When there are \(n=16\) ranks, with just \(8\) of the ranks assigned to one group, the possible sums of ranks range from \(36\) to \(100\) and include every integer in between, i.e., \(36, 37, 38, \ldots, 100\).

Note that the smallest sum would be obtained if the ranks 1-8 were in the group. The largest sum would be obtained if the ranks 9-16 were in the group.

The probability of each possible sum occurring is computed by counting all of the ways a certain sum can occur (combinations) and dividing by the total number of sums possible. (There are 12,870 total different sets of ranks possible when there are \(n=16\) ranks and \(8\) are assigned to one group.)

The distribution of possible sums looks like what is shown in the following plot, where the red bars show those sums that are as extreme or more extreme than a sum of \(91\) (or its opposite of \(136-91=45\)).

Computing the probabilities of all possible sums creates a distribution of the test statistic (shown in the plot above). Note that the test statistic is obtained in Step 4 (above) by taking the sum of the ranks. Once the distribution of the test statistic is established, the \(p\)-value of the test can be calculated as the combined probability of possible sums that are as extreme or more extreme than the one observed.

For this example, it turns out that the probability of getting a sum of negative ranks as extreme or more extreme than \(91\) is \(p=0.01476\) (the sum of the probabilities of the red bars in the plot above). Thus, at the \(\alpha=0.05\) level we would reject the null hypothesis that the difference in the center of the distributions is zero. We conclude that the Spray Concentration A is more effective at killing flies (bugs).

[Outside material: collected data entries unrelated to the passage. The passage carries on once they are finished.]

-- ==== Sys2Proof/Laws/Exec.lean ====
section
/-!
SUPPORT. What `exec` is for each constructor: the shared operation its meaning is an instance of.
-/

namespace Sys2Proof.Machine

open Sys2Proof.Config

Notice that when the sample size is large the distribution of the test statistic can be approximated by a normal distribution. Most software applications use this approximation when the sample size is over \(50\), i.e., for \(n\geq50\) because computing all the possible sums of ranks becomes incredibly time consuming. Thus, for large sample sizes the results will be almost identical whether the Wilcoxon Tests or a t Test is used.

## Comment

The hypotheses for the Wilcoxon Rank Sum Test are difficult to write out in simple mathematical statements. The test is often referred to as a test of medians, but goes deeper than this. Technically, it allows us to determine if one distribution is stochastically larger than another. In other words, if one distribution typically gives larger values than does another distribution. If the distributions are identically shaped and have the same spread, then this implies the medians (and means) are different.

Thus, the hypotheses for the test can be written mathematically as \[ H_0: \text{difference in medians} = 0 \] \[ H_a: \text{difference in medians} \neq 0 \] or even as \[ H_0: \mu_1-\mu_2 = 0 \] \[ H_a: \mu_1-\mu_2 \neq 0 \]

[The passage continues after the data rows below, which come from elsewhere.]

-- ==== Sys2Proof/Laws/Shapes.lean ====
section
/-!
SUPPORT. The shapes of Forms.lean from the body of a meaning: an effect, a trap, a check, a move between the register files.
-/

namespace Sys2Proof.Machine

open Sys2Proof.Config

theorem effect_of {i : Instr} {qp : BitVec 6} {pre : State → Prop} {f : State → State} {b : State → Ans State}
    (he : ∀ s, exec i s = predicated qp s (b s)) (hb : ∀ s, pre s → b s = .ok (f s))
    (hit : ∀ s, (f s).lp.psrBit 36 = s.lp.psrBit 36) (hp : ∀ s, (f s).params = s.params) : Effect i qp pre f := by
  intro s; rw [he]; exact predicated_cases (hb s) (hit s) (hp s)

theorem effectWide_of {i : Instr} {qp : BitVec 6} {pre : State → Prop} {f : State → State} {b : State → Ans State}
    (he : ∀ s, exec i s = predicated qp s (b s) true) (hb : ∀ s, pre s → b s = .ok (f s))
    (hit : ∀ s, (f s).lp.psrBit 36 = s.lp.psrBit 36) (hp : ∀ s, (f s).params = s.params) : EffectWide i qp pre f := by
  intro s; rw [he]; exact predicated_cases (hb s) (hit s) (hp s)

theorem trap_of {i : Instr} {qp : BitVec 6} {pre : State → Prop} {e : State → Exc} {b : State → Ans State} {w : Bool}
    (he : ∀ s, exec i s = predicated qp s (b s) w) (hb : ∀ s, pre s → b s = raise (e s)) : Traps i qp pre e := by
  intro s hq h; rw [he]; exact predicated_raise hq (hb s h)

theorem skips_of {i : Instr} {qp : BitVec 6} {b : State → Ans State} (he : ∀ s, exec i s = predicated qp s (b s)) :
    Skips i qp := by
  intro s hq hu; rw [he]; exact (predicated_cases (u := s) (pre := False) False.elim rfl rfl).2 hq hu

theorem checks_of {i : Instr} {qp : BitVec 6} {pre : State → Prop} {failed : State → Bool} {note : State → State}
    {target : State → Word} {b : State → Ans (State × Ending)} (he : ∀ s, exec i s = predicatedEnd qp s (b s))
    (hb : ∀ s, pre s → b s = .ok (if failed s then
      ((note s).noteFlow .check true (target s), { target := some (target s) }) else (note s, {})))
    (hp : ∀ s, (note s).lp.psr = s.lp.psr ∧ (note s).params = s.params) : Checks i qp pre failed note target := by
  intro s hq h; rw [he]
  refine ⟨fun hf hr => ?_, fun hf hu => ?_⟩
  · simp only [predicatedEnd, hq, hb s h, hf, if_true, map_ok, finish_ok]
    exact congrArg _ (retire_branch hr (by simp [State.noteFlow, LP.psrBit, (hp s).1]) (by simp [State.noteFlow, (hp s).2]))
  · simp only [predicatedEnd, hq, hb s h, hf, if_true, map_ok, finish_ok]
    exact congrArg _ (retire_fall false hu (by simp [LP.psrBit, (hp s).1]) (hp s).2)

/-- An instruction that is not predicated and falls through. -/
theorem effectAlways_of {i : Instr} {pre : State → Prop} {f : State → State} {b : State → Ans State}
    (he : ∀ s, exec i s = always s (b s)) (hb : ∀ s, pre s → b s = .ok (f s))
    (hit : ∀ s, (f s).lp.psrBit 36 = s.lp.psrBit 36) (hp : ∀ s, (f s).params = s.params) : EffectAlways i pre f := by
  intro s h hu
  rw [he]
  simp only [always, unpredicated, hb s h, map_ok, finish_ok]
  exact congrArg _ (retire_fall false hu (hit s) (hp s))

theorem setf_effect {i : Instr} {qp : BitVec 6} {f1 r2 : BitVec 7} {f g : Word → FReg}
    (he : ∀ s, exec i s = setfOp qp f1 r2 f s) (hfg : ∀ w, f w = g w) :
    Effect i qp (fun s => FrWritable s f1 ∧ s.lp.grReadable r2 = true)
      (fun s => s.setFr f1 (if (s.lp.gr? r2).nat then natVal else g (s.lp.gr? r2).val)) := by
  intro s; rw [he]
  exact predicated_cases (fun h => by simp [checkFrNumber_ok h.1, checkFrEnabled_ok h.1, readGr_ok h.2, hfg]) (setFr_psrBit _ _ _ _ (by decide)) rfl

theorem getf_effect {i : Instr} {qp : BitVec 6} {r1 f2 : BitVec 7} {f g : FReg → Word}
    (he : ∀ s, exec i s = getfOp qp r1 f2 f s) (hfg : ∀ w, f w = g w) :
    Effect i qp (fun s => s.lp.grWritable r1 = true ∧ s.lp.frEnabled f2 = true)
      (fun s => s.setGr r1 ⟨g (s.lp.fr? f2), decide (s.lp.fr? f2 = natVal)⟩) := by
  intro s; rw [he]
  exact predicated_cases (fun h => by simp [h.1, readFr_ok h.2, hfg]) (psrBit36_setGr _ _ _) rfl

theorem checkAlat_psr (s : State) (fp : Bool) (r : BitVec 7) :
    (checkAlat s fp r).2.lp.psr = s.lp.psr ∧ (checkAlat s fp r).2.params = s.params :=
  ⟨seen_psr (seen_checkAlat s fp r), seen_params (seen_checkAlat s fp r)⟩

/-- The user mask holds no bit above bit 5. -/
theorem setUserMask_psrBit (s : State) (w : Word) (i : Nat) (h : 6 ≤ i) (h' : i < 64) :
    (s.setUserMask w).lp.psrBit i = s.lp.psrBit i := by
  have : ((1#64 <<< 6 - 1#64) <<< 0 : Word).getLsbD i = false := by
    interval_cases i <;> decide
  simp only [State.setUserMask, State.setLp, LP.psrBit, setField, BitVec.getLsbD_or, BitVec.getLsbD_and,
    BitVec.getLsbD_not, this, h']
  simp

end Sys2Proof.Machine
end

However, it is important to remember that the estimated difference in location parameters that results from the test does not provide a measurement on either of these things. However, the \(p\)-value can lead us to determine whether to reject, or fail to reject the null, whichever of the above hypotheses is used.

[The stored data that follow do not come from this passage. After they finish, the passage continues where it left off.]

-- ==== Sys2Proof/Tests/Slice0.lean ====
section
/-!
SUPPORT. Tests: words that decode to the instructions they stand for, operands that are refused, single instructions on the
vectors of spec/95_test_vectors.md, a step, and states that meet the hypotheses of the statements.
-/

section

set_option Elab.async false
set_option linter.unusedSimpArgs false
set_option linter.unnecessarySeqFocus false

namespace Sys2Proof.Tests

open Sys2Proof Sys2Proof.Machine Sys2Proof.Config

/-! ## Every encoded constructor

A unit, a word, the L slot, and the instruction; the words are written from the encoding tables of 40 to 43. -/

/-- Whether a slot of a unit decodes to an instruction. -/
noncomputable def decodes (u : ExecUnit) (e : Slot × Slot × Instr) : Bool := decide (decodeSlot u e.1 e.2.1 = .ok e.2.2)

theorem test_decode_a0 : ([
  (0x1000101e385#41, 0x0#41, .add ⟨16#7, 15#7, 14#7, 5#6⟩),
  (0x1000901e385#41, 0x0#41, .addR1R2R31 ⟨16#7, 15#7, 14#7, 5#6⟩),
  (0x1002901e385#41, 0x0#41, .sub ⟨16#7, 15#7, 14#7, 5#6⟩),
  (0x1002101e385#41, 0x0#41, .subR1R2R31 ⟨16#7, 15#7, 14#7, 5#6⟩),
  (0x1004101e385#41, 0x0#41, .addp4 ⟨16#7, 15#7, 14#7, 5#6⟩),
  (0x1006101e385#41, 0x0#41, .and ⟨16#7, 15#7, 14#7, 5#6⟩),
  (0x1006901e385#41, 0x0#41, .andcm ⟨16#7, 15#7, 14#7, 5#6⟩),
  (0x1007101e385#41, 0x0#41, .or ⟨16#7, 15#7, 14#7, 5#6⟩),
  (0x1007901e385#41, 0x0#41, .xor ⟨16#7, 15#7, 14#7, 5#6⟩),
  (0x1009101e385#41, 0x0#41, .shladd ⟨2#2, 16#7, 15#7, 14#7, 5#6⟩),
  (0x100d101e385#41, 0x0#41, .shladdp4 ⟨2#2, 16#7, 15#7, 14#7, 5#6⟩),
  (0x101290b4385#41, 0x0#41, .subR1Imm8R3 ⟨90#8, 16#7, 14#7, 5#6⟩),
  (0x101610b4385#41, 0x0#41, .andR1Imm8R3 ⟨90#8, 16#7, 14#7, 5#6⟩),
  (0x101690b4385#41, 0x0#41, .andcmR1Imm8R3 ⟨90#8, 16#7, 14#7, 5#6⟩),
  (0x101710b4385#41, 0x0#41, .orR1Imm8R3 ⟨90#8, 16#7, 14#7, 5#6⟩),
  (0x101790b4385#41, 0x0#41, .xorR1Imm8R3 ⟨90#8, 16#7, 14#7, 5#6⟩),
  (0x10969072385#41, 0x0#41, .adds ⟨5817#14, 16#7, 14#7, 5#6⟩),
  (0x10d69072385#41, 0x0#41, .addp4R1Imm14R3 ⟨5817#14, 16#7, 14#7, 5#6⟩),
  (0x12b95a74385#41, 0x0#41, .addl ⟨1489210#22, 2#2, 14#7, 5#6⟩),
  (0x1803901e185#41, 0x0#41, .cmpLtP1P2R2R3 ⟨7#6, 16#7, 15#7, 6#6, 5#6⟩),
  (0x19039000185#41, 0x0#41, .cmpGtAndP1P2R0R3 ⟨7#6, 16#7, 6#6, 5#6⟩),
  (0x1843901e185#41, 0x0#41, .cmp4LtP1P2R2R3 ⟨7#6, 16#7, 15#7, 6#6, 5#6⟩),
  (0x19439000185#41, 0x0#41, .cmp4GtAndP1P2R0R3 ⟨7#6, 16#7, 6#6, 5#6⟩),
  (0x188390b4185#41, 0x0#41, .cmpLtP1P2Imm8R3 ⟨90#8, 7#6, 16#7, 6#6, 5#6⟩),
  (0x18c390b4185#41, 0x0#41, .cmp4LtP1P2Imm8R3 ⟨90#8, 7#6, 16#7, 6#6, 5#6⟩),
  (0x1803901f185#41, 0x0#41, .cmpLtUncP1P2R2R3 ⟨7#6, 16#7, 15#7, 6#6, 5#6⟩),
  (0x19039001185#41, 0x0#41, .cmpLeAndP1P2R0R3 ⟨7#6, 16#7, 6#6, 5#6⟩),
  (0x1843901f185#41, 0x0#41, .cmp4LtUncP1P2R2R3 ⟨7#6, 16#7, 15#7, 6#6, 5#6⟩),
  (0x19439001185#41, 0x0#41, .cmp4LeAndP1P2R0R3 ⟨7#6, 16#7, 6#6, 5#6⟩),
  (0x188390b5185#41, 0x0#41, .cmpLtUncP1P2Imm8R3 ⟨90#8, 7#6, 16#7, 6#6, 5#6⟩),
  (0x18c390b5185#41, 0x0#41, .cmp4LtUncP1P2Imm8R3 ⟨90#8, 7#6, 16#7, 6#6, 5#6⟩),
  (0x1823901e185#41, 0x0#41, .cmpEqAndP1P2R2R3 ⟨7#6, 16#7, 15#7, 6#6, 5#6⟩),
  (0x19239000185#41, 0x0#41, .cmpGeAndP1P2R0R3 ⟨7#6, 16#7, 6#6, 5#6⟩),
  (0x1863901e185#41, 0x0#41, .cmp4EqAndP1P2R2R3 ⟨7#6, 16#7, 15#7, 6#6, 5#6⟩),
  (0x19639000185#41, 0x0#41, .cmp4GeAndP1P2R0R3 ⟨7#6, 16#7, 6#6, 5#6⟩),
  (0x18a390b4185#41, 0x0#41, .cmpEqAndP1P2Imm8R3 ⟨90#8, 7#6, 16#7, 6#6, 5#6⟩),
  (0x18e390b4185#41, 0x0#41, .cmp4EqAndP1P2Imm8R3 ⟨90#8, 7#6, 16#7, 6#6, 5#6⟩),
  (0x1823901f185#41, 0x0#41, .cmpNeAndP1P2R2R3 ⟨7#6, 16#7, 15#7, 6#6, 5#6⟩),
  (0x19239001185#41, 0x0#41, .cmpLtAndP1P2R0R3 ⟨7#6, 16#7, 6#6, 5#6⟩),
  (0x1863901f185#41, 0x0#41, .cmp4NeAndP1P2R2R3 ⟨7#6, 16#7, 15#7, 6#6, 5#6⟩),
  (0x19639001185#41, 0x0#41, .cmp4LtAndP1P2R0R3 ⟨7#6, 16#7, 6#6, 5#6⟩),
  (0x18a390b5185#41, 0x0#41, .cmpNeAndP1P2Imm8R3 ⟨90#8, 7#6, 16#7, 6#6, 5#6⟩),
  (0x18e390b5185#41, 0x0#41, .cmp4NeAndP1P2Imm8R3 ⟨90#8, 7#6, 16#7, 6#6, 5#6⟩),
  (0x1a03901e185#41, 0x0#41, .cmpLtuP1P2R2R3 ⟨7#6, 16#7, 15#7, 6#6, 5#6⟩)] : List (Slot × Slot × Instr)).all
    (fun e => decodes .m e && decodes .i e) = true := by decide +kernel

As stated in the R help file for this test

`?wilcox.test()`

“the estimator for the difference in location parameters does not estimate the difference in medians (a common misconception) but rather the median of the difference between a sample from [the first population] and a sample from [the second population].” These are technical details that most people ignore without encountering too much difficulty. However, it does remind us that the t test is more easily interpreted whenever it is appropriate to use that test.